Так-то оно так, но и через несколько лет после первой публикации «Царь-рыбы» Сергей Залыгин сетовал, что оно «всё ещё далеко не раскрыто критикой». То есть, копий, по-видимому, сломано было много, а сказано недостаточно, или не то, что в самом произведении сокрыто. Смеем думать, что такое положение законсервировалось и до наших дней. Представляется, что настало время перечитать его заново. Как говорится, в «новых исторических условиях». Классическое произведение тем и ценно, а «Царь-рыба», без сомнения, именно таковое, что вдруг помогают понять уже наше время, под иным углом зрения оценить действующих лиц и самого произведения, и «новой» жизни. Этот стык - «произведение-жизнь», как известно, и есть прерогатива критики. Опыт критика в таком случае оказывается и не таким надуманным, как покажется на первый взгляд.

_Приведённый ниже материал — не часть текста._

-- ==== Sys2Proof/Certificates/Slice0/Obligations.lean ====
section
/-!
DEFINITION. The statements for the provers, one `def Obligations.<Name> : Prop` each; OBLIGATIONS.json lists
them. A meaning sees the `pc` already advanced past the instruction (spec/30_encoding.md R60), so `s.pc` below
is `pc0 + 2`, the address of the next instruction. Where a clause rests on a decision the spec marks as its own
(spec/92_eei_decisions.md) or on the model's log, the docstring says so.
-/

open Sys2Proof Sys2Proof.Machine

/-! ### Reset -/

/-- Reset, from any state, leaves every piece of state at the value of the table of spec/10_state.md R30. The
values of the display, of `dirty`, of the latch, of PROGRAM_START and of the font are the spec's own decisions
D19, D20, D21, D2, D3 and D4. `State.reset` is the state it leads to. -/
def Obligations.ResetLeavesEveryPieceAtItsValue : Prop :=
  transact .reset State.reset = .next State.reset ∧
  ∀ s : State, ∃ t, transact .reset s = .next t ∧
    (∀ r, t.reg r = 0) ∧ t.i = 0 ∧ t.pc = 0x0200#16 ∧ t.stack = [] ∧ t.dt = 0 ∧ t.st = 0 ∧
    (∀ a, a < 4096 → t.readByte a =
      if 0x050 ≤ a ∧ a ≤ 0x09F then fontTable.getD (a - 0x050) 0 else 0) ∧
    (∀ k, t.keyDown k = false) ∧ (∀ y x, pixel t.fb y x = false) ∧ t.dirty = true ∧ t.fault = none

/-- The invariant of the machine holds after reset, from any state: canonical memory, at most 16 return addresses, each
at most 0x1000, and `pc` at most 0x10FE. The canonical form of memory is the model's own
representation (log entry 12); the bound of 16 and the largest `pc` are the spec's own decisions D12, D11
and D24 (R19, R85, R17; log entries 4 and 5); the bound of a return address is that of R83. -/
def Obligations.ResetMeetsTheInvariant : Prop :=
  State.reset.inv ∧ ∀ s t : State, transact .reset s = .next t → t.inv

/-! ### Encoding -/

/-- DECODE AND ENCODE AGREE: the word of every well-formed instruction, with every operand, decodes to that
instruction; so do its two bytes, whatever follows them. The byte order and the patterns are the spec's own decisions D1
and D6; that the ignored fields (NNN of SYS, Y of the shifts) are operands at all is the model's choice (log entry 6). -/
def Obligations.DecodeOfEncodeIsTheInstruction : Prop :=
  ∀ (i : Instr) (rest : List Byte), i.wf = true →
    decodeWord (encode i) = .ok i ∧ decodeBytes (encodeBytes i ++ rest) = .ok (i, rest)

/-- The other direction: a word that decodes to an instruction is that instruction's word, bit for bit, and the
instruction is well-formed. The patterns are the spec's own decisions D6 and D7. It holds bit for bit only because the
instruction term keeps the ignored fields, NNN of SYS and Y of the shifts: that is the model's choice (log entry 6), where
R68 (D30) calls the words with all 16 values of Y the same instruction. -/
def Obligations.EncodeOfDecodeIsTheWord : Prop :=
  ∀ (op : Word) (i : Instr), decodeWord op = .ok i → i.wf = true ∧ encode i = op

/-- The decoder answers the row of the opcode table (R65) that the priority of R64 selects, and rejects the
words of no row. The patterns, and the strict low nibble of the register skips, are the spec's own decisions
D6 and D7. The mnemonics are D28. -/
def Obligations.DecoderFollowsTheOpcodeTable : Prop :=
  ∀ op : Word, tableMnemonic op =
    match decodeWord op with
    | .ok i => some (mnemonicOf i)
    | .error _ => none

/-- The illegal words are exactly those of R66 (a) to (e), and each is rejected with its four raw fields. That
(a) and (b) are illegal is the spec's own decision D7. The patterns of the legal words are its decision D6. -/
def Obligations.IllegalWordsAreExactlyTheListedOnes : Prop :=
  ∀ (op : Word) (f : Fields), decodeWord op = .error f ↔
    f.n3.toNat = op.toNat / 4096 ∧ f.x.toNat = op.toNat / 256 % 16 ∧
    f.y.toNat = op.toNat / 16 % 16 ∧ f.n.toNat = op.toNat % 16 ∧
    ((op.toNat / 4096 = 5 ∧ op.toNat % 16 ≠ 0) ∨
     (op.toNat / 4096 = 9 ∧ op.toNat % 16 ≠ 0) ∨
     (op.toNat / 4096 = 8 ∧ op.toNat % 16 ∈ [8, 9, 0xA, 0xB, 0xC, 0xD, 0xF]) ∨
     (op.toNat / 4096 = 0xE ∧ op.toNat % 256 ∉ [0x9E, 0xA1]) ∨
     (op.toNat / 4096 = 0xF ∧
       op.toNat % 256 ∉ [0x07, 0x0A, 0x15, 0x18, 0x1E, 0x29, 0x33, 0x55, 0x65]))

/-- A few words, written out from the patterns of R65 and the vectors of spec/95_test_vectors.md, one or more
of each family, decode to the instruction they stand for. The patterns are the spec's own decision D6. That
NNN of SYS and Y of the shifts are operands of the decoded terms is the model's choice (log entry 6). -/
def Obligations.SampleWordsDecodeToTheirInstructions : Prop :=
  decodeWord 0x00E0#16 = .ok .cls ∧ decodeWord 0x00EE#16 = .ok .ret ∧
  decodeWord 0x0123#16 = .ok (.sys 0x123#12) ∧ decodeWord 0x2ABC#16 = .ok (.call 0xABC#12) ∧
  decodeWord 0x332A#16 = .ok (.seVxNn 3 0x2A#8) ∧ decodeWord 0x8206#16 = .ok (.shrVx 2 0) ∧
  decodeWord 0x8127#16 = .ok (.subnVxVy 1 2) ∧ decodeWord 0xA2F0#16 = .ok (.ldINnn 0x2F0#12) ∧
  decodeWord 0xC30F#16 = .ok (.rndVxNn 3 0x0F#8) ∧ decodeWord 0xD345#16 = .ok (.drwVxVyN 3 4 5#4) ∧
  decodeWord 0xE1A1#16 = .ok (.sknpVx 1) ∧ decodeWord 0xF30A#16 = .ok (.ldVxK 3) ∧
  decodeWord 0xF515#16 = .ok (.ldDtVx 5) ∧ decodeWord 0xF265#16 = .ok (.ldVxMemI 2)

/-! ### The step -/

/-- The order of a step (R60). A latched engine does nothing; a fetch that leaves memory faults before the
advance; otherwise `pc` goes up by 2, the word is decoded, and either the instruction runs in the advanced
state or the illegal word faults there. The byte order, the AccessDefect of a fetch that leaves memory (R44,
R197), the latch, the `pc` of a fault and the arithmetic of `pc` are the spec's own decisions D1, D13, D21,
D22 and D24 (log entry 4). -/
def Obligations.StepRunsTheDecodedInstruction : Prop :=
  ∀ s : State,
    (∀ f, s.fault = some f → step s = .next s) ∧
    (s.fault = none → 0xFFE < s.pc.toNat →
      step s = .next { s with fault := some (.accessDefect .fetch (max s.pc.toNat 0x1000)) }) ∧
    (s.fault = none → s.pc.toNat ≤ 0xFFE →
      (∀ i, decodeWord (wordOf (s.readByte s.pc.toNat) (s.readByte (s.pc.toNat + 1))) = .ok i →
        step s = exec i { s with pc := s.pc + 2 }) ∧
      (∀ f, decodeWord (wordOf (s.readByte s.pc.toNat) (s.readByte (s.pc.toNat + 1))) = .error f →
        step s = .next { s with
          pc := s.pc + 2, fault := some (.unimplementedOpcode f.n3 f.x f.y f.n) }))

/-- The fetch reads the bytes at `pc` and `pc + 1`, of any parity, the first one high (R46 to R48; the byte
order and the absence of an alignment rule are the spec's own decisions D1 and D24), or faults with the lowest
address out of range and never wraps (R44, R197), which is its decision D13 (log entry 4). -/
def Obligations.FetchReadsTheBigEndianWord : Prop :=
  ∀ s : State,
    (s.pc.toNat ≤ 0xFFE → ∃ op, fetch s = .ok op ∧
      op.toNat = (s.readByte s.pc.toNat).toNat * 256 + (s.readByte (s.pc.toNat + 1)).toNat) ∧
    (0xFFE < s.pc.toNat → fetch s = .error (.accessDefect .fetch (max s.pc.toNat 0x1000)))

/-- The interface never blocks and never refuses: a step, and every other transaction, answers a next state
from every state. It covers every instruction: no meaning stops on any path (log entry 2). That a faulted step
is a next state with the latch written rests on the spec's own decision D21. -/
def Obligations.EveryTransactionAnswersANextState : Prop :=
  ∀ s : State, (∃ t, step s = .next t) ∧ ∀ tr : Transaction, ∃ t, transact tr s = .next t

/-! ### Faults -/

/-- While a fault is latched a step changes nothing and answers the latched fault again, and of all
transactions only reset clears the latch (R193; the latch is the spec's own decision D21). The others go on
working: a tick still counts and a key press still sets its flag. The response is read off the latch (log
entry 9). -/
def Obligations.OnlyResetClearsTheLatch : Prop :=
  ∀ (s : State) (f : Fault), s.fault = some f →
    step s = .next s ∧
    (∀ b, transact (.step b) s = .next s ∧ respond (.step b) s s = .faulted f) ∧
    (∀ tr t, transact tr s = .next t →
      (tr = .reset ∧ t.fault = none) ∨ (tr ≠ .reset ∧ t.fault = some f)) ∧
    (∀ t, transact .tickTimers s = .next t → t.dt.toNat = s.dt.toNat - 1) ∧
    (∀ k t, k ≤ 15 → transact (.pressKey k) s = .next t → t.keyDown k = true)

/-- An instruction raises a fault exactly on the condition R195 to R197 give it, with exactly the information
they give; every other instruction raises none. The conditions of `faultOf` are the spec's, those on the stack
bound, on memory ranges and on the key number being its own decisions D12, D13, D31 and D14. That a fault is a
latched next state is D21 (log entry 2). -/
def Obligations.InstructionsFaultExactlyWhenTheRulesSay : Prop :=
  ∀ (i : Instr) (s : State), s.fault = none → ∃ t, exec i s = .next t ∧ t.fault = faultOf i s

/-- Faults are precise: a step that faults changes the latch and the `pc` and nothing else; the `pc` is past
the instruction, or where it was for a fetch fault (R192, R194; the spec's own decisions D21 and D22, and D13
for the ranges checked before any write). -/
def Obligations.FaultsArePrecise : Prop :=
  ∀ (s t : State) (f : Fault), s.fault = none → step s = .next t → t.fault = some f →
    ((∃ a, f = .accessDefect .fetch a) → t = { s with fault := some f } ∧ 0xFFE < s.pc.toNat) ∧
    ((∀ a, f ≠ .accessDefect .fetch a) → t = { s with fault := some f, pc := s.pc + 2 })

/-! ### Invariants -/

/-- Every step keeps the invariant: canonical memory, at most 16 return addresses, each at most 0x1000, and
`pc` at most 0x10FE. The canonical form of memory is the model's own representation (log entry 12); the bound
of 16 and the largest `pc` are the spec's own decisions D12, D11 and D24 (R19, R85, R17; log entries 4 and 5);
the bound of a return address is that of R83. That an access out of memory faults, so that memory lists no cell
past 0xFFF and a fetch takes `pc` no further, is D13. -/
def Obligations.StepKeepsTheInvariant : Prop :=
  ∀ s t : State, s.inv → step s = .next t → t.inv

/-- Whatever transactions a host chooses, in any order and number, the invariant is kept (R5, R181): canonical
memory, at most 16 return addresses, each at most 0x1000, and `pc` at most 0x10FE. The canonical form of
memory is the model's own representation (log entry 12); the bound of 16 and the largest `pc` are the spec's
own decisions D12, D11 and D24 (R19, R85, R17; log entries 4 and 5); the bound of a return address is that of
R83. That an access out of memory faults, so that memory lists no cell past 0xFFF and a fetch takes `pc` no
further, is D13. -/
def Obligations.EveryRunOfTheHostKeepsTheInvariant : Prop :=
  ∀ (ts : List Transaction) (s t : State), s.inv → runTransactions ts s = .next t → t.inv

/-! ### Control flow -/

/-- A word with `n3 = 0` other than 0x00E0 and 0x00EE is SYS, and SYS does nothing at all (R81, R67). The two
words are the spec's own decision D6. That the term keeps NNN is the model's choice (log entry 6). -/
def Obligations.SysIsTheNoOp : Prop :=
  (∀ nnn : Addr12, nnn ≠ 0x0E0#12 → nnn ≠ 0x0EE#12 → decodeWord (0x0#4 ++ nnn) = .ok (.sys nnn)) ∧
  ∀ (nnn : Addr12) (s : State), exec (.sys nnn) s = .next s

/-- A jump overwrites `pc` with its 12-bit address exactly (R82). Its word is the spec's own decision D6. -/
def Obligations.JumpOverwritesThePc : Prop :=
  (∀ nnn : Addr12, decodeWord (0x1#4 ++ nnn) = .ok (.jp nnn)) ∧
  ∀ (nnn : Addr12) (s : State), ∃ t, exec (.jp nnn) s = .next t ∧ t.pc.toNat = nnn.toNat ∧
    changesOnly (fun p => p = .pc) s t

/-- A return pops the stack into `pc`, unmasked, or latches StackUnderflow on an empty stack with nothing else
changed; on a machine that keeps the invariant the popped value is at most 0x1000 (R83). Its word and the
latch are the spec's own decisions D6 and D21. -/
def Obligations.ReturnPopsTheStackOrUnderflows : Prop :=
  decodeWord 0x00EE#16 = .ok .ret ∧
  (∀ s : State, s.stack = [] → exec .ret s = .next { s with fault := some .stackUnderflow }) ∧
  ∀ (s : State) (a : Word) (rest : List Word), s.stack = a :: rest →
    ∃ t, exec .ret s = .next t ∧ t.pc = a ∧ t.stack = rest ∧ (s.inv → t.pc.toNat ≤ 0x1000) ∧
      changesOnly (fun p => p = .pc ∨ p = .stack) s t

/-- A call pushes the address of the next instruction and jumps, or latches StackOverflow with 16 return
addresses stacked and nothing else changed (R84). The bound and the latch are the spec's own decisions D12 and
D21. -/
def Obligations.CallPushesTheReturnAddressOrOverflows : Prop :=
  ∀ (nnn : Addr12) (s : State),
    (s.stack.length = 16 → exec (.call nnn) s = .next { s with fault := some .stackOverflow }) ∧
    (s.stack.length ≠ 16 → ∃ t, exec (.call nnn) s = .next t ∧ t.pc.toNat = nnn.toNat ∧
      t.stack = s.pc :: s.stack ∧ changesOnly (fun p => p = .pc ∨ p = .stack) s t)

/-- A call followed, wherever the program has got to, by a return resumes after the call with nothing changed
(spec/95_test_vectors.md S4). That a call with 16 return addresses stacked is the one that does not push is
the spec's own decision D12. -/
def Obligations.CallThenReturnResumesAfterTheCall : Prop :=
  ∀ (nnn : Addr12) (s : State) (elsewhere : Word), s.stack.length ≠ 16 →
    ∃ t, exec (.call nnn) s = .next t ∧ exec .ret { t with pc := elsewhere } = .next s

/-- The indexed jump goes to `NNN + V0`, not reduced modulo 4096 (R85). That the base is `V0`, and that nothing
is masked, is the spec's own decision D11. -/
def Obligations.IndexedJumpAddsV0 : Prop :=
  ∀ (nnn : Addr12) (s : State), ∃ t, exec (.jpV0Nnn nnn) s = .next t ∧
    t.pc.toNat = nnn.toNat + (s.reg 0).toNat ∧ changesOnly (fun p => p = .pc) s t

/-- The skips on a constant go 2 further exactly when the register is equal, or not equal, to it (R86, R87). Their words
are the spec's own decision D6. -/
def Obligations.ConstantSkipsCompareARegister : Prop :=
  (∀ (x : Nibble) (nn : Byte), decodeWord (0x3#4 ++ x ++ nn) = .ok (.seVxNn (regOf x) nn) ∧
    decodeWord (0x4#4 ++ x ++ nn) = .ok (.sneVxNn (regOf x) nn)) ∧
  ∀ (x : Reg) (nn : Byte) (s : State),
    (∃ t, exec (.seVxNn x nn) s = .next t ∧
      t.pc = (if s.reg x = nn then s.pc + 2 else s.pc) ∧ changesOnly (fun p => p = .pc) s t) ∧
    (∃ t, exec (.sneVxNn x nn) s = .next t ∧
      t.pc = (if s.reg x = nn then s.pc else s.pc + 2) ∧ changesOnly (fun p => p = .pc) s t)

/-- The skips on two registers go 2 further exactly when they are equal, or not equal (R88, R89); with any
other low nibble the word is illegal, which is the spec's own decision D7; the words are D6. -/
def Obligations.RegisterSkipsCompareTwoRegisters : Prop :=
  (∀ (x y : Reg) (s : State),
    (∃ t, exec (.seVxVy x y) s = .next t ∧
      t.pc = (if s.reg x = s.reg y then s.pc + 2 else s.pc) ∧ changesOnly (fun p => p = .pc) s t) ∧
    (∃ t, exec (.sneVxVy x y) s = .next t ∧
      t.pc = (if s.reg x = s.reg y then s.pc else s.pc + 2) ∧ changesOnly (fun p => p = .pc) s t)) ∧
  ∀ n3 x y n : Nibble, n3 = 0x5#4 ∨ n3 = 0x9#4 → n ≠ 0x0#4 →
    decodeWord (n3 ++ x ++ y ++ n) = .error ⟨n3, x, y, n⟩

Но прежде, надо сделать важную оговорку. Мы не будем заниматься сравнительным анализом подцензурных изданий советского периода и публикации в авторской редакции. Конечно, было бы важно оценить, что в «Царь-рыбе» не устраивало власть предержащих того времени. Понятно, что сокращения цензуры могли бы показать логику мышления тех ещё чиновников относительно проблематики самого произведения. Но это, как видится, тема иного плана, уводящая критика в сторону от его исканий. Важно помнить о правиле первого прочтения. Так будет продуктивнее. Впрочем, к делу.

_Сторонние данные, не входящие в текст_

@[simp] theorem State.writeWithFlag_i (s : State) (x : Reg) (b : Byte) (f : Bool) :
    (s.writeWithFlag x b f).i = s.i := rfl
@[simp] theorem State.writeWithFlag_pc (s : State) (x : Reg) (b : Byte) (f : Bool) :
    (s.writeWithFlag x b f).pc = s.pc := rfl
@[simp] theorem State.writeWithFlag_stack (s : State) (x : Reg) (b : Byte) (f : Bool) :
    (s.writeWithFlag x b f).stack = s.stack := rfl
@[simp] theorem State.writeWithFlag_dt (s : State) (x : Reg) (b : Byte) (f : Bool) :
    (s.writeWithFlag x b f).dt = s.dt := rfl
@[simp] theorem State.writeWithFlag_st (s : State) (x : Reg) (b : Byte) (f : Bool) :
    (s.writeWithFlag x b f).st = s.st := rfl
@[simp] theorem State.writeWithFlag_mem (s : State) (x : Reg) (b : Byte) (f : Bool) :
    (s.writeWithFlag x b f).mem = s.mem := rfl
@[simp] theorem State.writeWithFlag_fb (s : State) (x : Reg) (b : Byte) (f : Bool) :
    (s.writeWithFlag x b f).fb = s.fb := rfl
@[simp] theorem State.writeWithFlag_key (s : State) (x : Reg) (b : Byte) (f : Bool) :
    (s.writeWithFlag x b f).key = s.key := rfl
@[simp] theorem State.writeWithFlag_dirty (s : State) (x : Reg) (b : Byte) (f : Bool) :
    (s.writeWithFlag x b f).dirty = s.dirty := rfl
@[simp] theorem State.writeWithFlag_fault (s : State) (x : Reg) (b : Byte) (f : Bool) :
    (s.writeWithFlag x b f).fault = s.fault := rfl
@[simp] theorem State.writeWithFlag_drawInputs (s : State) (x : Reg) (b : Byte) (f : Bool) :
    (s.writeWithFlag x b f).drawInputs = s.drawInputs := rfl
@[simp] theorem State.writeWithFlag_drawCount (s : State) (x : Reg) (b : Byte) (f : Bool) :
    (s.writeWithFlag x b f).drawCount = s.drawCount := rfl

/-- The observers read only their own field. -/
theorem State.reg_congr {s t : State} (h : t.v = s.v) (r : Reg) : t.reg r = s.reg r := by
  simp [State.reg, h]

theorem State.readByte_congr {s t : State} (h : t.mem = s.mem) (a : Nat) :
    t.readByte a = s.readByte a := by
  simp [State.readByte, h]

theorem State.keyDown_congr {s t : State} (h : t.key = s.key) (k : Nat) :
    t.keyDown k = s.keyDown k := by
  simp [State.keyDown, h]

/-- A key after the host pressed or released one: an index past 15 is ignored (spec/44_keypad.md R145). -/
theorem State.keyDown_setKey (s : State) (n k : Nat) (b : Bool) :
    (s.setKey n b).keyDown k = if k = n ∧ n < 16 then b else s.keyDown k := by
  unfold State.setKey State.keyDown
  by_cases hn : n < 16
  · by_cases hk : k < 16
    · simp only [Config.numKeys, hn, if_true, hk, Vector.getElem?_eq_getElem, and_true,
        Vector.getElem_setIfInBounds, Option.getD_some]
      by_cases h : n = k
      · simp [h]
      · simp [h, Ne.symm h]
    · have : ¬ k = n := by omega
      simp [Config.numKeys, hn, hk, this]
  · simp [Config.numKeys, hn]

/-- A byte of memory after a list of bytes was written at `a`. -/
theorem State.readByte_writeBytes (s : State) (a k : Nat) (bs : List Byte) :
    (s.writeBytes a bs).readByte k =
      if a ≤ k ∧ k < a + bs.length then bs.getD (k - a) 0 else s.readByte k :=
  Memory.read_writeList bs s.mem a k

/-- A key number past 15 sets nothing. -/
theorem State.setKey_outside (s : State) {n : Nat} (b : Bool) (h : ¬ n < 16) : s.setKey n b = s := by
  simp [State.setKey, Config.numKeys, h]

/-- The capacity in numbers: 3584 bytes. -/
theorem fitsProgram_eq (bs : List Byte) : fitsProgram bs = decide (bs.length ≤ 3584) := rfl

/-- A load that fits is a write at 0x200; a load that does not changes nothing. -/
theorem State.loadProgram_eq (s : State) (bs : List Byte) :
    s.loadProgram bs = if bs.length ≤ 3584 then s.writeBytes 512 bs else s := by
  unfold State.loadProgram
  rw [fitsProgram_eq]
  by_cases h : bs.length ≤ 3584
  · rw [if_pos h, if_pos (by simpa using h)]; rfl
  · rw [if_neg h, if_neg (by simpa using h)]

end Sys2Proof.Machine
end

Обычно важность эпиграфа читатель недооценивает. В данном случае он двусложный. Чтобы не отсылать читателя к тексту напомним его:

Молчал, задумавшись, и я,

Привычным взглядом созерцая

Зловещий праздник бытия,

Смятенный вид родного края.

Строфа Н.Рубцова... Смысл её, быть может, не сразу уловим вне контекста стихотворения. Но всё-таки? «Молчал, задумавшись…» Отчего? Что-то неладное? Ну да: «зловещий праздник…»! Оксюморон. Тут не до шуток. Или злое дело, или праздник? Но выбора нет, ибо писано слитно. Праздника такового и не хочется. Мало что объяснит и «смятенный вид родного края». Может быть, только место действия. Но у каждого свой «родной край». А «смятенный вид»? Природа бунтует? Или человек в ней? Вот и думай…

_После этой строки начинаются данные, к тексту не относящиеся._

/-- InstructionsFaultExactlyWhenTheRulesSay: both sides of each bound. -/
theorem test_meets_fault_bounds :
    faultOf .ret State.reset = some .stackUnderflow ∧
    faultOf (.call 0x300#12) { State.reset with stack := List.replicate 15 0x202 } = none ∧
    faultOf (.call 0x300#12) { State.reset with stack := List.replicate 16 0x202 } = some .stackOverflow ∧
    faultOf (.ldBVx 0) { State.reset with i := 0xFFD } = none ∧
    faultOf (.ldBVx 0) { State.reset with i := 0xFFE } = some (.accessDefect .store 0x1000) ∧
    faultOf (.ldVxMemI 15) { State.reset with i := 0xFF0 } = none ∧
    faultOf (.ldVxMemI 15) { State.reset with i := 0xFF1 } = some (.accessDefect .load 0x1000) := by decide

/-- FaultsArePrecise: a fetch fault and another one. -/
theorem test_meets_precise :
    (∃ t, step { State.reset with pc := 0xFFF } = .next t ∧
      t.fault = some (.accessDefect .fetch 0x1000)) ∧
    ∃ t, step (State.reset.withFetchWord 16 0x00EE) = .next t ∧ t.fault = some .stackUnderflow :=
  ⟨⟨_, rfl, rfl⟩, ⟨_, rfl, rfl⟩⟩

/-- SysIsTheNoOp: operands on both sides of the two words. -/
theorem test_meets_sys : (0x0E1#12 : Addr12) ≠ 0x0E0#12 ∧ (0x0E1#12 : Addr12) ≠ 0x0EE#12 ∧
    (0xFFF#12 : Addr12) ≠ 0x0E0#12 := by decide

/-- ReturnPopsTheStackOrUnderflows: an empty stack, and one entry under the invariant. -/
theorem test_meets_return : State.reset.stack = [] ∧ used.stack = 0x202#16 :: [] ∧ used.inv :=
  ⟨rfl, rfl, test_meets_invariant.1⟩

/-- CallPushesTheReturnAddressOrOverflows, CallThenReturnResumesAfterTheCall: 16 entries, and 15. -/
theorem test_meets_call :
    { State.reset with stack := List.replicate 16 0x202 }.stack.length = 16 ∧
    { State.reset with stack := List.replicate 15 0x202 }.stack.length ≠ 16 := by decide

/-- RegisterSkipsCompareTwoRegisters: the greatest low nibble of an illegal word. -/
theorem test_meets_strict_nibble : decodeWord 0x9ABF#16 = .error ⟨9, 10, 11, 15⟩ ∧
    decodeWord 0x5AB1#16 = .error ⟨5, 10, 11, 1⟩ := by decide

/-- AddSetsTheCarry, SubtractSetsNoBorrow, ReverseSubtractSetsNoBorrow, ShiftsMoveOneBitInPlace: a destination that is
not the flag register. -/
theorem test_meets_destination : (14 : Reg) ≠ 15 := by decide

/-- FlagWritesOverwriteVF: a flag-writing instruction that completes, and `VF` no operand of it. -/
theorem test_meets_flag_write : flagOperands (.addVxVy 0 1) = some [0, 1] ∧ State.reset.fault = none ∧
    (∃ t, exec (.addVxVy 0 1) State.reset = .next t ∧ t.fault = none) ∧ (15 : Reg) ∉ [(0 : Reg), 1] ∧
    ∃ t, exec (.addVxVy 0 1) (State.reset.setReg 15 0xFF) = .next t :=
  ⟨rfl, rfl, ⟨_, rfl, rfl⟩, by decide, ⟨_, rfl⟩⟩

/-- DrawIsTheXorOfTheClippedSprite: no row with `I` outside memory, the last range inside, the first outside. -/
theorem test_meets_draw : ((0x0#4).toNat = 0) ∧ (0xFF1#16).toNat + (0xF#4).toNat - 1 ≤ 0xFFF ∧
    0 < (0xF#4).toNat ∧ 0xFFF < (0xFF2#16).toNat + (0xF#4).toNat - 1 := by decide

/-- RedrawErases: registers that are not `VF`, a range inside memory, a clear display. -/
theorem test_meets_redraw : (0 : Reg) ≠ 15 ∧ (14 : Reg) ≠ 15 ∧
    (State.reset.i.toNat + (0x5#4).toNat - 1 ≤ 0xFFF) ∧
    ∀ row col, pixel State.reset.fb row col = false :=
  ⟨by decide, by decide, by decide, pixel_clearFb⟩

/-- KeySkipsReadTheLatch: the last key number, and the first above. -/
theorem test_meets_key_skip : ((withRegs [(1, 15)]).reg 1).toNat ≤ 15 ∧
    15 < ((withRegs [(1, 16)]).reg 1).toNat := by decide

/-- KeyWaitTakesTheLeastPressedKey: the last key alone, the first key, and none. -/
theorem test_meets_key_wait :
    ((State.reset.pressKey 15).keyDown 15 = true ∧
      ∀ j, j < 15 → (State.reset.pressKey 15).keyDown j = false) ∧
    (State.reset.pressKey 0).keyDown 0 = true ∧ ∀ k, State.reset.keyDown k = false := by
  refine ⟨⟨by decide, by decide⟩, by decide, fun k => ?_⟩
  by_cases h : k < 16 <;> simp [State.keyDown, State.reset, h]

/-- KeyWaitWithNoKeyIsFetchedAgain: FX0A fetched with no key pressed. -/
theorem test_meets_key_wait_step : (State.reset.withFetchWord 16 0xF30A).fault = none ∧
    fetch (State.reset.withFetchWord 16 0xF30A) = .ok 0xF30A#16 ∧
    decodeWord 0xF30A#16 = .ok (.ldVxK 3) ∧
    ∀ k, (State.reset.withFetchWord 16 0xF30A).keyDown k = false :=
  ⟨rfl, by decide, by decide, test_meets_key_wait.2.2⟩

/-- PressAndUnpressSetOneFlag: key 15 and key 16. -/
theorem test_meets_press : (15 : Nat) ≤ 15 ∧ 15 < (16 : Nat) := by decide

Но рядом – Халдор Шепли? «Если мы будем вести себя, как следует, то мы, растения и животные, будем существовать в течение миллиардов лет…» Вопрос: кто - мы и как - следует?.. «Если будем», то жить будем миллиарды лет… Утопия? Каждому homo sapiens пределы своего земного бытия известны. Maximum – 140 лет… Но в среднем? В России – 70! Как бы отмеряно, как бы статистикой подтверждено. Будут другие, которые после нас?.. Разумно. А им зачем? И почему это зависит от нас?.. Мне-то, смертному, важно ли, что будет через сто лет… Конечно, важно, если думать не только о своей бренной сущности. Но в самой мысли есть объем, что-то вселенское. Можно и так: мы – часть космоса! Для автора, понятно, от эпиграфа польза. Ему бы оглушить читателя загадкой. Ему бы и настрой дать. Он и даёт с первых строк: «По своей воле и охоте редко уже мне приходится ездить на родину. Всё чаще зовут туда на похороны и поминки…» Вот и камертон!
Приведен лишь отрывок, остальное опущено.